# [Problem to solve]
Output only the lines of the entries that follow, starting at the one with "t.ports.hostOut = s.ports.hostOut ∧" and running down to the one with "pauseOn s l.toNat", both included and unchanged.

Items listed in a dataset
/-- LINE_PAUSE, LINE_PAUSE_COMPLETE, LINE_CLOSE (R75, R78). -/
def Sys2Proof.Claims.LinePauseClose : Prop :=
  (∀ s pos f, ControlAt s pos 0x11 f → woTarget f.raw ≠ 0 → (getLine s (woTarget f.raw)).state = .opened →
    (getLine s (woTarget f.raw)).flights = [] → Leads (.linePause pos) s (fun t =>
      Answered s t 0 f [] 0 0 0 [] ∧
      getLine t (woTarget f.raw) = { getLine s (woTarget f.raw) with state := .paused } ∧
      (∀ k, k ≠ 0 → k ≠ woTarget f.raw → getLine t k = getLine s k))) ∧
  (∀ s pos f, ControlAt s pos 0x11 f → woTarget f.raw ≠ 0 → (getLine s (woTarget f.raw)).state = .opened →
    (getLine s (woTarget f.raw)).flights ≠ [] → Leads (.linePause pos) s (fun t =>
      getLine t (woTarget f.raw) = { getLine s (woTarget f.raw) with state := .paused, pausing := true } ∧
      t.ports.hostOut = s.ports.hostOut ∧ (∀ k, k ≠ 0 → k ≠ woTarget f.raw → getLine t k = getLine s k))) ∧
  (∀ s (l : BitVec 19) f, Quiet s → l ≠ 0 → (∀ g ∈ opsOn s l.toNat, g.phase ≠ .ended) →
    pauseOn s l.toNat = some f → flight? s 0 f.id = some f → recordBad s 0 = false → s.hlk.up = true →
    (getLine s l.toNat).state = .paused → (getLine s l.toNat).flights = [] → Leads (.linePauseComplete l) s (fun t =>
      Answered s t 0 f [] 0 0 0 [] ∧ getLine t l.toNat = { getLine s l.toNat with pausing := false } ∧
      (∀ k, k ≠ 0 → k ≠ l.toNat → getLine t k = getLine s k))) ∧
  (∀ s pos f c, ControlAt s pos 0x12 f → woTarget f.raw ≠ 0 → (getLine s (woTarget f.raw)).state = .paused →
    (getLine s (woTarget f.raw)).flights = [] → (getLine s (woTarget f.raw)).lost = false →
    resident s (woTarget f.raw) = true → ctxBad s (woTarget f.raw) = false → ctx? s (woTarget f.raw) = some c →
    Leads (.lineClose pos) s (fun t =>
      Answered s t 0 f [] 0 0 c.sequence.toNat c.chainHead ∧ getLine t (woTarget f.raw) = { Line.closed with mirror :=
        (getLine s (woTarget f.raw)).mirror ||
          (mirrorOn s && !decide ((getLine s (woTarget f.raw)).upHead = 0 ∧ (getLine s (woTarget f.raw)).dnTail = 0)) } ∧
      slot? t (woTarget f.raw) = none ∧ (∀ k, k ≠ 0 → k ≠ woTarget f.raw → getLine t k = getLine s k)))

/-- Doorbells and the admission of waybills. Model choices in it: log entries 123, 133, 155. -/
def Obligations.LineAdmission : Prop := Sys2Proof.Claims.Doorbells ∧ Sys2Proof.Claims.Admission

/-- Lines open, pause and close. Model choices in it: log entries 11, 52, 134, 135, 156, 168. -/
def Obligations.LineLifecycle : Prop := Sys2Proof.Claims.LineOpens ∧ Sys2Proof.Claims.LinePauseClose

/-! ### Data lines -/

/-- The records of waybill `f`, which are all to be read, come into its track's empty buffer now: no waybill before it on that
track still has records to fetch (R140, R141). -/
def Sys2Proof.Machine.Fetches (s : State) (f : Flight) : Prop :=
  f.assigned = true ∧ f.place = none ∧ 1 ≤ countOf f.raw ∧ countOf f.raw ≤ 4096 ∧ fetchTurn s f = true ∧
  (trackAt s f.track.toNat).half0 = BufHalf.free ∧ (trackAt s f.track.toNat).half1 = BufHalf.free ∧
  ∀ e ∈ s.lne.lines, ∀ g ∈ e.2.flights, onTrack g = true → g.track = f.track → g.place = none

/-- A waybill whose key is read is the next that its idle, enabled track stamps, once its records are there (R144, R147, R172). -/
def Sys2Proof.Machine.StampsNext (s : State) (f : Flight) : Prop :=
  f.phase = .ready ∧ (trackAt s f.track.toNat).enabled = true ∧ stampedOn s f.track.toNat = none ∧ queueHead s f = true ∧
  creditFor s f = true

/-- A data-line waybill of an opcode stands first on its line, its key read, with the record, the context and the compare queue unharmed: it
takes its stamp now, with records that are in the buffer, sound, or that come with the command (R141, R143, R147, R152, R172). -/
def Sys2Proof.Machine.DataAt (s : State) (l op : Nat) (f : Flight) (c : Context) : Prop :=
  Quiet s ∧ mainPower s = true ∧ s.hlk.up = true ∧ l ≠ 0 ∧ (getLine s l).service = false ∧
  (getLine s l).flights.head? = some f ∧ (∀ g ∈ (getLine s l).flights.tail, g.id ≠ f.id) ∧
  (∀ g ∈ (getLine s l).flights, g.phase ≠ .keyWait) ∧ byteAt f.raw 2 = op ∧ ctx? s l = some c ∧ ctxBad s l = false ∧
  recordBad s l = false ∧ privateBad s (.compare f.track.toNat) = false ∧ (trackAt s f.track.toNat).fencing = false ∧ StampsNext s f ∧
  ((recordsIn s f = true ∧ bufBad s f = false) ∨ Fetches s f)

/-- No track has anything to take up: its halves stand as they should, and no consist in its buffer can be stamped (R140, R144). -/
def Sys2Proof.Machine.Settled (s : State) : Prop := ∀ u, u < 8 → turnHalves s u = s ∧ nextFetched s u = none

/-- The records of a waybill: those that its track's buffer holds, or those that its row brings. -/
def Sys2Proof.Machine.recordsOf (f : Flight) (records : Bytes) : Bytes :=
  if f.place = none ∧ countOf f.raw ≠ 0 then slice records 0 (16 * countOf f.raw) else f.records

/-- The stamp a waybill takes: strictly above the last stamp of its track and of its line (R148). -/
def Sys2Proof.Machine.stampOf (s : State) (l : Nat) (c : Context) (f : Flight) : DWord :=
  if s.ttc.toNat ≤ (trackAt s f.track.toNat).lastStamp.toNat ∨ s.ttc.toNat ≤ (getLine s l).lastStamp.toNat ∨
      s.ttc.toNat ≤ c.lastTtc.toNat then
    laterOf (laterOf (trackAt s f.track.toNat).lastStamp (getLine s l).lastStamp) c.lastTtc + 1
  else s.ttc

/-- The tag of a consist: KMAC256 under the line key over its header and its records (R155, R156). -/
def Sys2Proof.Machine.consistTag (l : Nat) (c : Context) (f : Flight) (stamp : Nat) (records : Bytes) : Bytes :=
  kmacFrom f.key (header 1 (countOf f.raw) l c.sequence.toNat stamp (num f.raw 16 8) c.chainHead ++
    slice records 0 (16 * countOf f.raw)) 32

/-- What the host sees of an absorbed waybill: its writes, then the completion record at the Down tail (R134, R163). -/
def Sys2Proof.Machine.Absorbs (s t : State) (l : Nat) (f : Flight) (c : Context) (stamp : DWord) (writes : List (DWord × Bytes))
    (status flags : Nat) (result : Bytes) : Prop :=
  ∃ pre mid rest : List HostWrite, (∀ w ∈ pre ++ mid, ∃ v, w = HostWrite.msix v) ∧
    t.ports.hostOut = s.ports.hostOut ++ pre ++ writes.flatMap (fun e => packets e.1 e.2) ++ mid ++
      packets (nextDownEntry (getLine s l))
        (completionRecord f.raw status flags c.sequence.toNat stamp.toNat (epochOf s stamp.toNat) result) ++ rest

/-- The chain advanced by one waybill (R161). -/
def Sys2Proof.Machine.Advanced (t : State) (l : Nat) (c : Context) (f : Flight) (tag : Bytes) (stamp : DWord) : Prop :=
  ∃ d, ctx? t l = some d ∧ d.chainHead = tag ∧ d.sequence = c.sequence + 1 ∧
    d.records = c.records + BitVec.ofNat 64 (countOf f.raw) ∧ d.lastTtc = stamp ∧ d.parent = c.parent ∧
    d.generation = c.generation

/-- The leaf of a line with the advanced chain stands in the open epoch, if the stamp lies before its boundary (R163, R190). -/
def Sys2Proof.Machine.LeafPosted (s t : State) (l : Nat) (c : Context) (tag : Bytes) (stamp : DWord) : Prop :=
  ∀ e, s.su.open_ = some e → stamp.toNat < epochEnd s e.number → ∃ d, t.su.open_ = some d ∧ d.number = e.number ∧
    mget? d.changed l = some { seq := c.sequence + 1, head := tag } ∧ d.consists = e.consists + 1

/-- TAG_CONSIST, TAG_RECORDS (R122), MARK on a produce line (R125): the tag becomes the chain head, and the completion
carries it. Model choices in it: log entry 131. -/
def Obligations.ProduceLineTags : Prop :=
  (∀ s (l : BitVec 19) records f c, DataAt s l.toNat 1 f c → Leads (.tagConsist l records) s (fun t =>
    let tag := consistTag l.toNat c f (headerStamp c.verify { f with stamp := stampOf s l.toNat c f }) (recordsOf f records)
    Advanced t l.toNat c f tag (stampOf s l.toNat c f) ∧ LeafPosted s t l.toNat c tag (stampOf s l.toNat c f) ∧
    Absorbs s t l.toNat f c (stampOf s l.toNat c f) [] 0 (countOf f.raw) tag)) ∧
  (∀ s (l : BitVec 19) records f c, DataAt s l.toNat 2 f c → Leads (.tagRecords l records) s (fun t =>
    let tag := consistTag l.toNat c f (headerStamp c.verify { f with stamp := stampOf s l.toNat c f }) (recordsOf f records)
    Advanced t l.toNat c f tag (stampOf s l.toNat c f) ∧ LeafPosted s t l.toNat c tag (stampOf s l.toNat c f) ∧
    Absorbs s t l.toNat f c (stampOf s l.toNat c f)
      [(num64 f.raw 24, (produceTags f.key l.toNat c.sequence.toNat (countOf f.raw) 0 (c.chainHead.take 16)
        (recordsOf f records)).flatten)] 0 (countOf f.raw) tag)) ∧
  (∀ s (l : BitVec 19) f c, DataAt s l.toNat 5 f c → c.verify = false → Leads (.mark l) s (fun t =>
    let tag := kmacFrom f.key (header 2 0 l.toNat c.sequence.toNat (stampOf s l.toNat c f).toNat 0 c.chainHead ++ slice f.raw 16 16) 32
    Advanced t l.toNat c f tag (stampOf s l.toNat c f) ∧ Absorbs s t l.toNat f c (stampOf s l.toNat c f) [] 0 0 tag))

/-- VERIFY_CONSIST (R123), VERIFY_RECORDS (R124): a match advances the chain with VERDICT 1; a mismatch leaves it, with
status 0x01 and VERDICT 2; VERIFY_RECORDS writes its verdict block first. Model choices in it: log entry 131. -/
def Obligations.VerifyLineChecks : Prop :=
  (∀ s (l : BitVec 19) records f c, DataAt s l.toNat 3 f c → c.verify = true →
    consistTag l.toNat c f (num f.raw 24 8) (recordsOf f records) = slice f.raw 32 32 → Leads (.verifyConsist l records) s (fun t =>
      Advanced t l.toNat c f (slice f.raw 32 32) (stampOf s l.toNat c f) ∧
      Absorbs s t l.toNat f c (stampOf s l.toNat c f) [] 0 (countOf f.raw + 0x2000) (slice f.raw 32 32))) ∧
  (∀ s (l : BitVec 19) records f c, DataAt s l.toNat 3 f c → c.verify = true →
    consistTag l.toNat c f (num f.raw 24 8) (recordsOf f records) ≠ slice f.raw 32 32 → Leads (.verifyConsist l records) s (fun t =>
      ctx? t l.toNat = some c ∧
      Absorbs s t l.toNat f c (stampOf s l.toNat c f) [] 1 (countOf f.raw + 2 * 0x2000) c.chainHead)) ∧
  (∀ s (l : BitVec 19) records expected f c, DataAt s l.toNat 4 f c → c.verify = true →
    consistTag l.toNat c f (num f.raw 32 8) (recordsOf f records) = slice expected (16 * countOf f.raw) 32 →
    (verifyTags f.key l.toNat c.sequence.toNat (countOf f.raw) 0 (c.chainHead.take 16)
      (recordsOf f records) expected).any id = false →
    Leads (.verifyRecords l records expected) s (fun t =>
      Advanced t l.toNat c f (slice expected (16 * countOf f.raw) 32) (stampOf s l.toNat c f) ∧
      Absorbs s t l.toNat f c (stampOf s l.toNat c f)
        [(num64 f.raw 40, verdictBlock (countOf f.raw) (verifyTags f.key l.toNat c.sequence.toNat (countOf f.raw) 0
          (c.chainHead.take 16) (recordsOf f records) expected))]
        0 (countOf f.raw + 0x2000) (slice expected (16 * countOf f.raw) 32)))

/-- CONSIST_FETCHED (R147), CONSIST_ABSORBED (R163): the stamp is taken, strictly above the track's last, when every record
is in the buffer; the final tag then advances the chain. Model choices in it: log entries 123, 131, 162. -/
def Obligations.StampAndAbsorb : Prop :=
  (∀ s (l : BitVec 19) records op f c, DataAt s l.toNat op f c → Fetches s f → Leads (.consistFetched l records) s (fun t =>
    (∃ g, (getLine t l.toNat).flights.head? = some g ∧ g.phase = .stamped ∧ g.stamp = stampOf s l.toNat c f ∧
      g.records = slice records 0 (16 * countOf f.raw) ∧ g.place = some ((trackAt s f.track.toNat).fill1, 0) ∧
      g.raw = f.raw ∧ g.key = f.key ∧ bufBad t g = false) ∧
    (trackAt t f.track.toNat).lastStamp = stampOf s l.toNat c f ∧ (∀ k, k ≠ l.toNat → getLine t k = getLine s k) ∧
    t.lne.credit = (if governed s then s.lne.credit - countOf f.raw else s.lne.credit) ∧
    t = { s with tracks := t.tracks, lne := t.lne, badPrivate := t.badPrivate })) ∧
  (∀ s (l : BitVec 19) records f c, DataAt s l.toNat 5 f c → Leads (.consistFetched l records) s (fun t =>
    (∃ g, (getLine t l.toNat).flights.head? = some g ∧ g = { f with phase := .stamped, stamp := stampOf s l.toNat c f }) ∧
    (trackAt t f.track.toNat).lastStamp = stampOf s l.toNat c f ∧ (∀ k, k ≠ l.toNat → getLine t k = getLine s k) ∧
    t = { s with tracks := t.tracks, lne := t.lne })) ∧
  (∀ s (l : BitVec 19) f c, Quiet s → mainPower s = true → s.hlk.up = true → l ≠ 0 → (getLine s l.toNat).service = false →
    (getLine s l.toNat).flights.head? = some f → (∀ g ∈ (getLine s l.toNat).flights.tail, g.id ≠ f.id) →
    f.phase = .stamped → byteAt f.raw 2 = 1 → c.verify = false → ctx? s l.toNat = some c →
    (trackAt s f.track.toNat).fencing = false → (trackAt s f.track.toNat).dense = false → ctxBad s l.toNat = false →
    recordBad s l.toNat = false → bufBad s f = false → Leads (.consistAbsorbed l []) s (fun t =>
      let tag := consistTag l.toNat c f f.stamp.toNat f.records
      Advanced t l.toNat c f tag f.stamp ∧ LeafPosted s t l.toNat c tag f.stamp ∧ Absorbs s t l.toNat f c f.stamp [] 0 (countOf f.raw) tag))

# [Solution for this exercise]
      t.ports.hostOut = s.ports.hostOut ∧ (∀ k, k ≠ 0 → k ≠ woTarget f.raw → getLine t k = getLine s k))) ∧
  (∀ s (l : BitVec 19) f, Quiet s → l ≠ 0 → (∀ g ∈ opsOn s l.toNat, g.phase ≠ .ended) →
    pauseOn s l.toNat = some f → flight? s 0 f.id = some f → recordBad s 0 = false → s.hlk.up = true →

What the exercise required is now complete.